▸ **Exercise description**: If a line in the data below contains "Refusal", copy it.

▸ **Data provided**:
/-- This node becomes head (R230, R233): node 0, nominal rate, its old number free; the members it reaches stay. -/
def Device.becomeHead (d : Device) : Device :=
  let former := if d.ring.granted then d.ring.node else 0xFF
  let me : Member := ⟨Config.uid, 0, d.ring.eastPort⟩
  let d := if d.ring.granted then d.modRing (fun r =>
      ({ r with brk := if r.closed then none else some (r.brkWest, r.beside r.brkWest true) } : Ring).remove 0)
    else d
  let rest := d.ring.members.filter (fun m => m.node != 0 && m.uid != Config.uid)
  let swap := fun (n : Nat) => if n = former then 0 else n
  let order := match d.ring.members.findIdx? (fun m => m.uid == Config.uid) with
    | some i => ((d.ring.members.drop (i + 1)) ++ (d.ring.members.take i)).filter (fun m => m.node != 0)
    | none => rest
  let d := d.modRing (fun r => { r with
    members := me :: order, brk := r.brk.map (fun b => (swap b.1, swap b.2)), node := 0, head := true, granted := true
    headUid := Config.uid, hops := 0, noPathSince := none, electing := false, sfSinceHead := 0, joinAt := none
    best := some (r.headCap, Config.uid), held := r.held.filter (fun h => h.node != 0 && h.uid != Config.uid)
    resv := (r.resv.filter (fun v => v.node == r.node)).map (fun v => { v with node := 0, admitted := false }) })
  let d : Device := { d with time := { d.time with inc := 4294967296 } }
  let d := d.raise 0x0707 former (Config.uid.toNat * 2 ^ 192)
  ((((d.requestAll).sendMembers).sendAllowances).calHoldCheck).portsOn

/-- ELECT_TIMEOUT (R230): no better ELECT for 64 superframes. -/
def Device.electTimeout (d : Device) : Device :=
  if d.ring.electing && !d.headSeen && 64 ≤ d.ring.sfSinceElect && d.ring.headCap != 0 && d.ring.best == some (d.ring.headCap, Config.uid)
  then d.becomeHead else d

def execElectTimeout (dt : Nat) (s : State) : Host.Outcome State Fault Refusal := coreRow dt Device.electTimeout s

/-- NO_HEAD_REPORT (R230): no candidate at all, once every 10 s. -/
def Device.noHead (d : Device) : Device :=
  if d.headSeen || !d.ring.electing || d.ring.best.isSome || d.now < d.ring.noHeadAt then d
  else (d.modRing (fun r => { r with noHeadAt := d.now + 10 * second })).raise 0x0707 0xFF (2 ^ 191)

def execNoHeadReport (dt : Nat) (s : State) : Host.Outcome State Fault Refusal := coreRow dt Device.noHead s

/-! Timers. -/

/-- Causes of a link failure as E_RING_LINK numbers them (Table 8-12). -/
def linkCauseNo : LinkCause → Nat
  | .signal => 0
  | .markers => 1
  | .codewords => 2
  | .breakSeen => 3

/-- LINK_FAILURE (R227). -/
def execLinkFailure (dt : Nat) (p : Port) (cause : LinkCause) (s : State) : Host.Outcome State Fault Refusal :=
  coreRow dt (fun d => if (d.port (portNo p)).live then d.linkDown (portNo p) (some (linkCauseNo cause)) else d) s

/-- STARTING_RETRY_TIMER (R227): step 1 again every 1 s; a disable accepted meanwhile stops the port instead. -/
def Device.startRetry (d : Device) (p : Nat) : Device :=
  let x := d.port p
  if x.fn.st != .starting || !x.retryAt.any (fun t => decide (t ≤ d.now)) then d
  else if x.fn.stopPending then d.portStop p
  else d.modPort p (fun x =>
    if x.live then { x with retryAt := some (d.now + second) }
    else { x with link := .training, signal := false, retryAt := some (d.now + second) })

def execStartingRetryTimer (dt : Nat) (p : Port) (s : State) : Host.Outcome State Fault Refusal :=
  coreRow dt (fun d => d.startRetry (portNo p)) s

▸ **Exercise answer**:
def execElectTimeout (dt : Nat) (s : State) : Host.Outcome State Fault Refusal := coreRow dt Device.electTimeout s
def execNoHeadReport (dt : Nat) (s : State) : Host.Outcome State Fault Refusal := coreRow dt Device.noHead s
def execLinkFailure (dt : Nat) (p : Port) (cause : LinkCause) (s : State) : Host.Outcome State Fault Refusal :=
def execStartingRetryTimer (dt : Nat) (p : Port) (s : State) : Host.Outcome State Fault Refusal :=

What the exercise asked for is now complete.